Don't even consider knitting an iPhone cozy...let robots do it for you!
Miracles of 3-D PrintingIf you can create a 3-D graphic (which isn't easy...trust me), there are companies that will "print" your 3-D image using various materials.
The cases shown above were made by a 3-D printing company called Shapeways, and they were "printed" so that each strand of yarn in the fabric is separate and it moves independently of the other strands...just like real knitting. I would imagine the sculpted fabric would also add a level of protection to an iPhone as well.
I decided to see if I could make a printable 3-D image and I got pretty far along in the process, but wasn't quite able to get it in a state that was printable.
I started off with the 2-D JPG image of the Men's Knitting Retreat graphic.
Then, I downloaded free software (Inkscape) to convert the graphic to an SVG file (Scalable Vector Graphics is an XML-based file format for describing two-dimensional vector graphics).
Then I downloaded another free software, Blender that does 3-D graphics (mostly for animation) that allowed me to "extrude" the flat graphic into a three dimensional version of the grapic.

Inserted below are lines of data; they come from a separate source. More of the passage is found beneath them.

/-- A fetch ahead of execution that the CPU drops: it may allocate in L1P and raises no fetch permission fault
(spec/70_reset_and_hazards.md R575). In a region for which the spec describes no fetch (spec/91_not_in_source.md N8) it does
nothing, while a fetch there is refused (DESIGN CHOICE, unsafe: notes/assumptions/19.md). -/
def State.prefetchPacket (s : State) (a0 : Nat) : Except Stop State :=
  let a := a0 / 32 * 32
  if topOfMemory ≤ a then .error (.fault (.pastTopOfMemory a))
  else if !s.mayPrefetch a then .error (.refused (.prefetchTooFar a))
  else match s.region a with
  | .l2Ram | .external =>
    let s0 := s.wakeForCpu a
    .ok (if (s0.l1pLookup a).isSome then s0 else (s0.l1pFill a).1)
  | .intReg | .l1pRam | .l1pCacheArea | .l1dRam | .l1dCacheArea | .l2CacheArea | .extCfg | .intUnlisted => .ok s

/-! ### Room in the L2 cache (spec/42_l2.md R286) -/

/-- L2 must allocate a line for an access of `a` that reaches it. -/
def State.l2Misses (s : State) (a : Nat) : Bool := s.region a = .external && (s.l2Lookup a).isNone && s.mayAllocateL2 a

/-- L2 must allocate a line for a CPU load at `a`: it has missed L1D and found both buffers empty, and will not be denied
(spec/60_exceptions.md R523). -/
def State.loadMisses (s : State) (a : Nat) : Bool :=
  s.buffersEmpty && s.l2Misses a && (s.l1dLookup a).isNone && s.allows (s.l2Perm a) s.plat.cpuId s.cpu.priv .read false

/-- The address for which L2 must allocate a line, if the access under way, or else the oldest entry of the write buffer,
needs one. -/
def State.missOf (s : State) : Option Access → Option Nat
  | none => s.oldestEntry.bind fun e =>
    if s.l2Misses e.first && s.allows (s.l2Perm e.first) s.plat.cpuId e.priv .write false then some e.first else none
  | some (.load a w) => if (s.accessStop a w).isNone && s.loadMisses a then some a else none
  | some .loadRest =>
    match s.cpu.rest with
    | some (.load a _ _) => if s.loadMisses a then some a else none
    | some (.store _ _) | none => none
  | some (.fetch a) => if s.l2Misses (a / 32 * 32) && (s.l1pLookup (a / 32 * 32)).isNone then some (a / 32 * 32) else none
  | some (.prefetch a) =>
    if s.mayPrefetch (a / 32 * 32) && s.l2Misses (a / 32 * 32) && (s.l1pLookup (a / 32 * 32)).isNone then some (a / 32 * 32)
    else none

/-- L2 begins to make room for an access: the CPU has begun it, and makes no other step before it ends
(spec/42_l2.md R286, spec/20_memory.md R131; notes/assumptions/11.md). -/
def State.evictFor (s : State) (x : Option Access) : State :=
  match s.missOf x with
  | none => s
  | some a =>
    let t := s.l2Evict a
    if x.isSome then t.setCpu { t.cpu with issued := x } else t

/-! ### DMA-class accesses (spec/20_memory.md R113) -/

/-- The bytes a DMA-class read of L2 RAM sees: L1D's where it holds the line dirty (snoop-read, spec/42_l2.md R324). -/
def State.snoopRead (s : State) (a n : Nat) : List Byte :=
  match s.l1dLookup a with
  | some l => if l.dirty then slice l.data (a % 64) n else s.mem.readBytes a n
  | none => s.mem.readBytes a n

/-- A line that L1D holds takes the bytes of a DMA-class write, its valid and dirty bits unchanged (snoop-write,
spec/41_l1d.md R248, spec/42_l2.md R323). -/
def State.snoopWrite (s : State) (a : Nat) (bs : List (Option Byte)) : State :=
  match s.l1dLookup a with
  | some l =>
    s.setL1d { s.l1d with lines := putLine s.l1d.lines { l with data := overlay l.data (a % 64) bs } }
  | none => s

/-- `MemRead_as(id, priv, a, n)` inside one 32-byte block; `cfg` says whether the requestor reaches the CFG port, `bad` what
an address it does not serve answers (spec/20_memory.md R113). A victim on its way has reached L2 RAM first (R121, R228). -/
def State.memReadAs (s : State) (id : Nat) (p : Priv) (a n : Nat) (cfg : Bool) (bad : Refusal) :
    Except Stop (State × List Byte) :=
  match s.region a with
  | .l1pRam =>
    if s.allows (entryOf s.l1p.mppa (s.plat.l1p.page a)) id p .read false then .ok (s, s.mem.readBytes a n)
    else .ok (s.deniedRead .l1p .remote a n p id)
  | .l1dRam =>
    if s.allows (entryOf s.l1d.mppa (s.plat.l1d.page a)) id p .read false then .ok (s, s.mem.readBytes a n)
    else .ok (s.deniedRead .l1d .remote a n p id)
  | .l2Ram =>
    let s0 := s.drainVictim.wakePages a
    if s.allows (s.l2Perm a) id p .read false then .ok (s0, s0.snoopRead a n)
    else .ok (s0.deniedRead .l2 .remote a n p id)
  | .extCfg => if cfg then .ok (s.busRead .cfgRead a n p id) else .error (.refused bad)
  | .l1pCacheArea | .l1dCacheArea | .l2CacheArea => .error (.fault (.cacheArea a))
  | .intReg | .intUnlisted | .external => .error (.refused bad)

/-- `MemWrite_as(id, priv, a, n, w)` inside one 32-byte block (spec/20_memory.md R113). -/
def State.memWriteAs (s : State) (id : Nat) (p : Priv) (a : Nat) (bs : List Byte) (cfg : Bool) (bad : Refusal) :
    Except Stop State :=
  match s.region a with
  | .l1pRam =>
    if s.allows (entryOf s.l1p.mppa (s.plat.l1p.page a)) id p .write false then .ok (s.putBytes a bs)
    else .ok (s.recordFault .l1p .remote a p .write id)
  | .l1dRam =>
    if s.allows (entryOf s.l1d.mppa (s.plat.l1d.page a)) id p .write false then .ok (s.putBytes a bs)
    else .ok (s.recordFault .l1d .remote a p .write id)
  | .l2Ram =>
    let s0 := s.drainVictim.wakePages a
    if s.allows (s.l2Perm a) id p .write false then
      .ok ((s0.putBytes a bs).snoopWrite a (s.plat.maskRom a (bs.map some)))
    else .ok (s0.recordFault .l2 .remote a p .write id)
  | .extCfg => if cfg then .ok (s.busWrite .cfgWrite a bs.length a (bs.map some) p id) else .error (.refused bad)
  | .l1pCacheArea | .l1dCacheArea | .l2CacheArea => .error (.fault (.cacheArea a))
  | .intReg | .intUnlisted | .external => .error (.refused bad)

end Sys2Proof.Machine
end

That was the difficult part...understanding graphics software (like Adobe Illustrator and Inkscape) is difficult enough...it's a whole new language of understanding vectors and and tracing, but then to add on a whole new dimension (so to speak), and the language gets exponentially more difficult to understand.

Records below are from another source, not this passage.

-- ==== Sys2Proof/Machine/Idma.lean ====
section
/-!
DEFINITION. The register commands of the internal DMA (spec/43_idma.md).
-/
namespace Sys2Proof.Machine

/-- The stage after a write of a source register, the second in order (spec/43_idma.md R357). What counts as "in that order"
where a register is written more than once is the model's choice (DESIGN CHOICE, notes/assumptions/16.md): a source that is
rewritten after the destination asks for the destination again. -/
def Stage.afterSource : Stage → Stage
  | .none => .none
  | .mask | .source | .dest => .source

/-- The stage after a write of a destination register, the third in order (spec/43_idma.md R357). A destination written
before the source breaks the order, so that after mask, destination, source, destination a submission is free until the mask
is written again: the model's choice of what "in that order" means (DESIGN CHOICE, notes/assumptions/16.md). -/
def Stage.afterDest : Stage → Stage
  | .none | .mask => .none
  | .source | .dest => .dest

/-- `IDMA0_STAT.read`: PEND and ACTV of the channel (spec/43_idma.md R362). -/
def execIdma0StatRead (s : State) : Host.Outcome State Fault Refusal :=
  s.answer s.idma0.status

/-- `IDMA0_STAT.write`: ignored (spec/43_idma.md R354). -/
def execIdma0StatWrite (_v : Word) (s : State) : Host.Outcome State Fault Refusal :=
  s.done

/-- `IDMA1_STAT.read`: PEND and ACTV of the channel (spec/43_idma.md R362). -/
def execIdma1StatRead (s : State) : Host.Outcome State Fault Refusal :=
  s.answer s.idma1.status

/-- `IDMA1_STAT.write`: ignored (spec/43_idma.md R354). -/
def execIdma1StatWrite (_v : Word) (s : State) : Host.Outcome State Fault Refusal :=
  s.done

/-- `IDMA0_MASK.read`: the value last written (spec/43_idma.md R361). -/
def execIdma0MaskRead (s : State) : Host.Outcome State Fault Refusal :=
  s.answer s.idma0.mask

/-- `IDMA0_MASK.write`: the mask of the next submission (spec/43_idma.md R361). -/
def execIdma0MaskWrite (v : Word) (s : State) : Host.Outcome State Fault Refusal :=
  (s.setIdma0 { s.idma0 with mask := v, stage := .mask }).done

/-- `IDMA0_SOURCE.read`: the value last written, bits 4:0 zero (spec/43_idma.md R361). -/
def execIdma0SourceRead (s : State) : Host.Outcome State Fault Refusal :=
  s.answer s.idma0.source

/-- `IDMA0_SOURCE.write`: the source address of the next submission (spec/43_idma.md R361). -/
def execIdma0SourceWrite (v : Word) (s : State) : Host.Outcome State Fault Refusal :=
  (s.setIdma0 { s.idma0 with source := implemented idma0AddrMask v, stage := s.idma0.stage.afterSource }).done

/-- `IDMA0_DEST.read`: the value last written, bits 4:0 zero (spec/43_idma.md R361). -/
def execIdma0DestRead (s : State) : Host.Outcome State Fault Refusal :=
  s.answer s.idma0.dest

/-- `IDMA0_DEST.write`: the destination address of the next submission (spec/43_idma.md R361). -/
def execIdma0DestWrite (v : Word) (s : State) : Host.Outcome State Fault Refusal :=
  (s.setIdma0 { s.idma0 with dest := implemented idma0AddrMask v, stage := s.idma0.stage.afterDest }).done

/-- `IDMA0_COUNT.read`: INT and COUNT (spec/43_idma.md R357). -/
def execIdma0CountRead (s : State) : Host.Outcome State Fault Refusal :=
  s.answer s.idma0.count

/-- `IDMA0_COUNT.write`: stores INT and COUNT and submits a transfer (spec/43_idma.md R357). -/
def execIdma0CountWrite (v : Word) (s : State) : Host.Outcome State Fault Refusal :=
  outcome ((s.writeIdmaCount 0 (implemented idma0CountMask v) (s.captured s.idma0 (field v 0 4) false (bit v 28) 0#3)).map
    fun t => t.setReply .none)

/-- `IDMA1_SOURCE.read`: the value last written (spec/43_idma.md R367). -/
def execIdma1SourceRead (s : State) : Host.Outcome State Fault Refusal :=
  s.answer s.idma1.source

/-- `IDMA1_SOURCE.write`: the source address, or the fill value, of the next submission (spec/43_idma.md R367). -/
def execIdma1SourceWrite (v : Word) (s : State) : Host.Outcome State Fault Refusal :=
  (s.setIdma1 { s.idma1 with source := v, stage := .source }).done

/-- `IDMA1_DEST.read`: the value last written (spec/43_idma.md R367). -/
def execIdma1DestRead (s : State) : Host.Outcome State Fault Refusal :=
  s.answer s.idma1.dest

/-- `IDMA1_DEST.write`: the destination address of the next submission (spec/43_idma.md R367). -/
def execIdma1DestWrite (v : Word) (s : State) : Host.Outcome State Fault Refusal :=
  (s.setIdma1 { s.idma1 with dest := v, stage := s.idma1.stage.afterDest }).done

/-- `IDMA1_COUNT.read`: PRI, INT, FILL and COUNT (spec/43_idma.md R364). -/
def execIdma1CountRead (s : State) : Host.Outcome State Fault Refusal :=
  s.answer s.idma1.count

/-- `IDMA1_COUNT.write`: stores PRI, INT, FILL and COUNT and submits a transfer or a fill (spec/43_idma.md R364). -/
def execIdma1CountWrite (v : Word) (s : State) : Host.Outcome State Fault Refusal :=
  outcome ((s.writeIdmaCount 1 (implemented idma1CountMask v)
    (s.captured s.idma1 (field v 0 16) (bit v 16) (bit v 28) (BitVec.ofNat 3 (field v 29 3)))).map fun t => t.setReply .none)

end Sys2Proof.Machine
end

I tried uploading a 3-D graphic similar to the one shown above to Shapeways to see if I could get it printed, but it didn't qualify. I think it was that the walls around the outer edge weren't thick enough.
Even still the exercise was quite fun and I learned a ton.
I finally finished 15 inches on the body of my current pullover...I'm thinking at least 1/2 an inch more before I start shaping for the arm holes...almost there!
Teresa (aka Katsapw) writes, "So ... I have to say I'm two yrs new to the art of Knitting and I haven't touched my mini mochi yet. I'm dying to. I am curious as to the pattern you are using in this. I'm thinking it's the double dayflower. I hope to hear back soon even tho this is an old post of yours. You should be happy it comes up on image searches for lace mini mochi searches. Thanks so much for posting it. It's a great idea."
Thanks Teresa...Mini Mochi is a wonderful yarn, so I'm glad to be able to promote it a bit. The scarf you googled is something I ended up calling the Man's Lace Scarf and is a free pattern both on Ravelry and here:
I'm sure I took the pattern repeat from one of the Barbara Walker books, but I honestly don't remember what it's called.